Simulations for six different substances. The number of nodes (side length of the square graph) ranges from 10 to 70 (implicitly changing the node distance Δd to maintain the overall simulation space) and the time step size Δt ranges from 10 ns to 1500 ns. Each dot corresponds to a simulation performed with different parameters for Δt and Δd. The ratio of the half life $τ_{h}^{CGA} : τ_{h}^{Num}$ is represented by the brightness of the dots. Dim gray sections with values near 1.0 corresponds to predictions with a low deviation when compared to numerical methods. Half lives that occurred later than expected (values bigger than 1.0) are indicated in darker gray and light gray regions report models that overestimate $τ_{h}^{CGA}$ (values smaller than 1.0).

3 Results and discussion

A mathematical concept was developed that allows the simulation of multiple chemical species, subject to natural phenomena described by so-called value rules ω. The geometry of the model system is divided into multiple smaller subspaces that are simulated individually (see Fig. 3). Value rules are used to change the concentration of species inside of subspaces of the modeled system. The model itself is scale free, only the value rules have to be adjusted to the actual time and space regime of the simulation.

After the underlying geometry of the simulation is defined, chemical components can be added to each node of the system (see Fig. 3). Different attributes can be assigned to the chemical components that may be subject to change during the progression of the simulation. The diffusion requires the concentration and the diffusivity of each species. The concentration is node specific and will be changed during the simulation depending on the concentration of the surrounding cells, whereas the diffusivity is species specific and remains constant over time. The two global parameters that determine the scaling of the system are species and node independent. Those are the node distance ΔD (spatial step size) and the time step size Δt. Following the initialization of all required parameters, the simulation can be started. In each time-step the transition rules are applied and new values are set for the next iteration. A step-by-step progress of the setup of such a system is reenacted in Appendix A and another example for the implementation of value rules in the case of first order reactions is given in Appendix B.
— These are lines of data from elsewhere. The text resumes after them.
-- ==== Sys2Proof/Laws/State.lean ====
section
/-! SUPPORT. One lemma per field per update of State, each true by rfl, so that no proof unfolds a record update. -/

namespace Sys2Proof.Machine

/-! ## State.complete -/

@[simp] theorem State.complete_a (s : State) (v : Quad) : (s.complete v).a = s.a := rfl
@[simp] theorem State.complete_b (s : State) (v : Quad) : (s.complete v).b = s.b := rfl
@[simp] theorem State.complete_r (s : State) (v : Quad) : (s.complete v).r = v := rfl
@[simp] theorem State.complete_la (s : State) (v : Quad) : (s.complete v).la = s.la := rfl
@[simp] theorem State.complete_lb (s : State) (v : Quad) : (s.complete v).lb = s.lb := rfl
@[simp] theorem State.complete_lcmd (s : State) (v : Quad) : (s.complete v).lcmd = s.lcmd := rfl
@[simp] theorem State.complete_busy (s : State) (v : Quad) : (s.complete v).busy = false := rfl
@[simp] theorem State.complete_err (s : State) (v : Quad) : (s.complete v).err = ErrCode.none := rfl
@[simp] theorem State.complete_inReset (s : State) (v : Quad) : (s.complete v).inReset = s.inReset := rfl
@[simp] theorem State.complete_inputs (s : State) (v : Quad) : (s.complete v).inputs = s.inputs := rfl
@[simp] theorem State.complete_readLog (s : State) (v : Quad) : (s.complete v).readLog = s.readLog := rfl
@[simp] theorem State.complete_freeCount (s : State) (v : Quad) : (s.complete v).freeCount = s.freeCount := rfl

/-! ## State.raise -/

@[simp] theorem State.raise_a (s : State) (e : ErrCode) : (s.raise e).a = s.a := rfl
@[simp] theorem State.raise_b (s : State) (e : ErrCode) : (s.raise e).b = s.b := rfl
@[simp] theorem State.raise_r (s : State) (e : ErrCode) : (s.raise e).r = s.r := rfl
@[simp] theorem State.raise_la (s : State) (e : ErrCode) : (s.raise e).la = s.la := rfl
@[simp] theorem State.raise_lb (s : State) (e : ErrCode) : (s.raise e).lb = s.lb := rfl
@[simp] theorem State.raise_lcmd (s : State) (e : ErrCode) : (s.raise e).lcmd = s.lcmd := rfl
@[simp] theorem State.raise_busy (s : State) (e : ErrCode) : (s.raise e).busy = false := rfl
@[simp] theorem State.raise_err (s : State) (e : ErrCode) : (s.raise e).err = e := rfl
@[simp] theorem State.raise_inReset (s : State) (e : ErrCode) : (s.raise e).inReset = s.inReset := rfl
@[simp] theorem State.raise_inputs (s : State) (e : ErrCode) : (s.raise e).inputs = s.inputs := rfl
@[simp] theorem State.raise_readLog (s : State) (e : ErrCode) : (s.raise e).readLog = s.readLog := rfl
@[simp] theorem State.raise_freeCount (s : State) (e : ErrCode) : (s.raise e).freeCount = s.freeCount := rfl

/-! ## State.issue -/

@[simp] theorem State.issue_a (s : State) (w : Word) : (s.issue w).a = s.a := rfl
@[simp] theorem State.issue_b (s : State) (w : Word) : (s.issue w).b = s.b := rfl
@[simp] theorem State.issue_r (s : State) (w : Word) : (s.issue w).r = s.r := rfl
@[simp] theorem State.issue_la (s : State) (w : Word) : (s.issue w).la = s.a := rfl
@[simp] theorem State.issue_lb (s : State) (w : Word) : (s.issue w).lb = s.b := rfl
@[simp] theorem State.issue_lcmd (s : State) (w : Word) : (s.issue w).lcmd = w := rfl
@[simp] theorem State.issue_busy (s : State) (w : Word) : (s.issue w).busy = true := rfl
@[simp] theorem State.issue_err (s : State) (w : Word) : (s.issue w).err = s.err := rfl
@[simp] theorem State.issue_inReset (s : State) (w : Word) : (s.issue w).inReset = s.inReset := rfl
@[simp] theorem State.issue_inputs (s : State) (w : Word) : (s.issue w).inputs = s.inputs := rfl
@[simp] theorem State.issue_readLog (s : State) (w : Word) : (s.issue w).readLog = s.readLog := rfl
@[simp] theorem State.issue_freeCount (s : State) (w : Word) : (s.issue w).freeCount = s.freeCount := rfl

/-! ## State.clearRegisters -/

@[simp] theorem State.clearRegisters_a (s : State) : (s.clearRegisters).a = 0 := rfl
@[simp] theorem State.clearRegisters_b (s : State) : (s.clearRegisters).b = 0 := rfl
@[simp] theorem State.clearRegisters_r (s : State) : (s.clearRegisters).r = 0 := rfl
@[simp] theorem State.clearRegisters_la (s : State) : (s.clearRegisters).la = 0 := rfl
@[simp] theorem State.clearRegisters_lb (s : State) : (s.clearRegisters).lb = 0 := rfl
@[simp] theorem State.clearRegisters_lcmd (s : State) : (s.clearRegisters).lcmd = 0 := rfl
@[simp] theorem State.clearRegisters_busy (s : State) : (s.clearRegisters).busy = false := rfl
@[simp] theorem State.clearRegisters_err (s : State) : (s.clearRegisters).err = ErrCode.none := rfl
@[simp] theorem State.clearRegisters_inReset (s : State) : (s.clearRegisters).inReset = s.inReset := rfl
@[simp] theorem State.clearRegisters_inputs (s : State) : (s.clearRegisters).inputs = s.inputs := rfl
@[simp] theorem State.clearRegisters_readLog (s : State) : (s.clearRegisters).readLog = s.readLog := rfl
@[simp] theorem State.clearRegisters_freeCount (s : State) : (s.clearRegisters).freeCount = s.freeCount := rfl

/-! ## State.assertReset -/

@[simp] theorem State.assertReset_a (s : State) : (s.assertReset).a = 0 := rfl
@[simp] theorem State.assertReset_b (s : State) : (s.assertReset).b = 0 := rfl
@[simp] theorem State.assertReset_r (s : State) : (s.assertReset).r = 0 := rfl
@[simp] theorem State.assertReset_la (s : State) : (s.assertReset).la = 0 := rfl
@[simp] theorem State.assertReset_lb (s : State) : (s.assertReset).lb = 0 := rfl
@[simp] theorem State.assertReset_lcmd (s : State) : (s.assertReset).lcmd = 0 := rfl
@[simp] theorem State.assertReset_busy (s : State) : (s.assertReset).busy = false := rfl
@[simp] theorem State.assertReset_err (s : State) : (s.assertReset).err = ErrCode.none := rfl
@[simp] theorem State.assertReset_inReset (s : State) : (s.assertReset).inReset = true := rfl
@[simp] theorem State.assertReset_inputs (s : State) : (s.assertReset).inputs = s.inputs := rfl
@[simp] theorem State.assertReset_readLog (s : State) : (s.assertReset).readLog = s.readLog := rfl
@[simp] theorem State.assertReset_freeCount (s : State) : (s.assertReset).freeCount = s.freeCount := rfl

/-! ## State.answer -/

@[simp] theorem State.answer_a (s : State) (w : Word) : (s.answer w).a = s.a := rfl
@[simp] theorem State.answer_b (s : State) (w : Word) : (s.answer w).b = s.b := rfl
@[simp] theorem State.answer_r (s : State) (w : Word) : (s.answer w).r = s.r := rfl
@[simp] theorem State.answer_la (s : State) (w : Word) : (s.answer w).la = s.la := rfl
@[simp] theorem State.answer_lb (s : State) (w : Word) : (s.answer w).lb = s.lb := rfl
@[simp] theorem State.answer_lcmd (s : State) (w : Word) : (s.answer w).lcmd = s.lcmd := rfl
@[simp] theorem State.answer_busy (s : State) (w : Word) : (s.answer w).busy = s.busy := rfl
@[simp] theorem State.answer_err (s : State) (w : Word) : (s.answer w).err = s.err := rfl
@[simp] theorem State.answer_inReset (s : State) (w : Word) : (s.answer w).inReset = s.inReset := rfl
@[simp] theorem State.answer_inputs (s : State) (w : Word) : (s.answer w).inputs = s.inputs := rfl
@[simp] theorem State.answer_readLog (s : State) (w : Word) : (s.answer w).readLog = w :: s.readLog := rfl
@[simp] theorem State.answer_freeCount (s : State) (w : Word) : (s.answer w).freeCount = s.freeCount := rfl

/-! ## State.answerFree -/

@[simp] theorem State.answerFree_a (s : State) : (s.answerFree).a = s.a := rfl
@[simp] theorem State.answerFree_b (s : State) : (s.answerFree).b = s.b := rfl
@[simp] theorem State.answerFree_r (s : State) : (s.answerFree).r = s.r := rfl
@[simp] theorem State.answerFree_la (s : State) : (s.answerFree).la = s.la := rfl
@[simp] theorem State.answerFree_lb (s : State) : (s.answerFree).lb = s.lb := rfl
@[simp] theorem State.answerFree_lcmd (s : State) : (s.answerFree).lcmd = s.lcmd := rfl
@[simp] theorem State.answerFree_busy (s : State) : (s.answerFree).busy = s.busy := rfl
@[simp] theorem State.answerFree_err (s : State) : (s.answerFree).err = s.err := rfl
@[simp] theorem State.answerFree_inReset (s : State) : (s.answerFree).inReset = s.inReset := rfl
@[simp] theorem State.answerFree_inputs (s : State) : (s.answerFree).inputs = s.inputs := rfl
@[simp] theorem State.answerFree_readLog (s : State) : (s.answerFree).readLog = Config.resetReadData s.freeCount :: s.readLog := rfl
@[simp] theorem State.answerFree_freeCount (s : State) : (s.answerFree).freeCount = s.freeCount + 1 := rfl

/-! ## State.issueNext -/

@[simp] theorem State.issueNext_a (s : State) (w : Word) : (s.issueNext w).a = s.a := rfl
@[simp] theorem State.issueNext_b (s : State) (w : Word) : (s.issueNext w).b = s.b := rfl
@[simp] theorem State.issueNext_r (s : State) (w : Word) : (s.issueNext w).r = s.r := rfl
@[simp] theorem State.issueNext_la (s : State) (w : Word) : (s.issueNext w).la = s.a := rfl
@[simp] theorem State.issueNext_lb (s : State) (w : Word) : (s.issueNext w).lb = s.b := rfl
@[simp] theorem State.issueNext_lcmd (s : State) (w : Word) : (s.issueNext w).lcmd = w := rfl
@[simp] theorem State.issueNext_busy (s : State) (w : Word) : (s.issueNext w).busy = true := rfl
@[simp] theorem State.issueNext_err (s : State) (w : Word) : (s.issueNext w).err = s.err := rfl
@[simp] theorem State.issueNext_inReset (s : State) (w : Word) : (s.issueNext w).inReset = false := rfl
@[simp] theorem State.issueNext_inputs (s : State) (w : Word) : (s.issueNext w).inputs = .complete :: s.inputs := rfl
@[simp] theorem State.issueNext_readLog (s : State) (w : Word) : (s.issueNext w).readLog = s.readLog := rfl
@[simp] theorem State.issueNext_freeCount (s : State) (w : Word) : (s.issueNext w).freeCount = s.freeCount := rfl

/-! ## State.finish: what it keeps, whichever way the command ends -/

@[simp] theorem State.finish_a (s : State) (res : CmdResult) : (s.finish res).a = s.a := by cases res <;> rfl
@[simp] theorem State.finish_b (s : State) (res : CmdResult) : (s.finish res).b = s.b := by cases res <;> rfl
@[simp] theorem State.finish_la (s : State) (res : CmdResult) : (s.finish res).la = s.la := by cases res <;> rfl
@[simp] theorem State.finish_lb (s : State) (res : CmdResult) : (s.finish res).lb = s.lb := by cases res <;> rfl
@[simp] theorem State.finish_lcmd (s : State) (res : CmdResult) : (s.finish res).lcmd = s.lcmd := by cases res <;> rfl
@[simp] theorem State.finish_busy (s : State) (res : CmdResult) : (s.finish res).busy = false := by cases res <;> rfl
@[simp] theorem State.finish_inReset (s : State) (res : CmdResult) : (s.finish res).inReset = s.inReset := by cases res <;> rfl
@[simp] theorem State.finish_inputs (s : State) (res : CmdResult) : (s.finish res).inputs = s.inputs := by cases res <;> rfl
@[simp] theorem State.finish_readLog (s : State) (res : CmdResult) : (s.finish res).readLog = s.readLog := by cases res <;> rfl
@[simp] theorem State.finish_freeCount (s : State) (res : CmdResult) : (s.finish res).freeCount = s.freeCount := by cases res <;> rfl
@[simp] theorem State.finish_complete_r (s : State) (v : Quad) : (s.finish (.complete v)).r = v := rfl
@[simp] theorem State.finish_raise_r (s : State) (e : ErrCode) : (s.finish (.raise e)).r = s.r := rfl
@[simp] theorem State.finish_complete_err (s : State) (v : Quad) : (s.finish (.complete v)).err = ErrCode.none := rfl
@[simp] theorem State.finish_raise_err (s : State) (e : ErrCode) : (s.finish (.raise e)).err = e := rfl

end Sys2Proof.Machine
end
The simulation system and model were implemented in order to verify their applicability. We developed the application programming interface Simulation of Natural Systems using Graph Automata (SiNGA) in the Java programming language. The source code is provided on GitHub under GNU General Public License Version 3 (see github.com/cleberecht/singa).

The results of an exemplary system (see Fig. 5) indicate, that the simulation using CGA with an increasing number of nodes and a decreasing time step size converge to the half life calculated with the numerical simulation. However, the graphs also show that the system is unstable when a large number of nodes (equivalent to small node distances Δd) is used in conjunction with large time steps. This is to be expected if the combined amount of concentration to be distributed among the neighbors in one time step is larger than the concentration a node currently contains. Hence, the time scale is underestimated and negative values ensue. Consequently, the initial setup of the system has to be done carefully. The dimensions of the system have to match the speed of the species with the highest diffusivity D (s). We derived the following threshold

$\frac{Δ d^{2}}{Δ t} > max_{v \in V} (\deg (v)) \cdot max_{s \in S} (\bar{D} (s)) - max_{v \in V} (Δ c (v_{i}, v_{j})),$ (4)

that traces the arches that can be seen in Fig. 5. Here, let $max_{v \in V} (Δ c (v_{i}, v_{j}))$ be the maximal difference in concentration between two neighboring nodes. Additionally, the node with the maximal degree and the species with the highest diffusivity are taken into account. If the parameters of a CGA do not salsify the inequality, the system is unlikely to reach a meaningful result. As a result, this inequality approximates the stability of the global system, leading to a rather pessimistic prediction that resembles the worst case scenario of a possible configuration. By inserting the actual values of a proposed CGA simulation into the inequality, adjustments can be made to create a stable system. The geometric setup of the system can be changed in two different ways. On the one hand, it is possible to reduce the globally highest node degree. On the other hand, species with high diffusivity may be removed, or steep concentration gradients can be smoothed across multiple nodes. If the system setup is to be taken as fixed, the environmental parameters Δd and Δt can be adjusted to increase stability. Smaller time steps entail more calculations in intermediate steps to stop values from changing too rapidly. Increasing the number of nodes has the same effect. When the size of the time step approaches zero and the number of nodes reaches positive infinity, the predicted half life of calculated with CGA approaches the result gained by classical numerical methods. The system gets more accurate when small time steps are used in conjunction with small node distances. Simultaneously, the runtime of the simulation increases.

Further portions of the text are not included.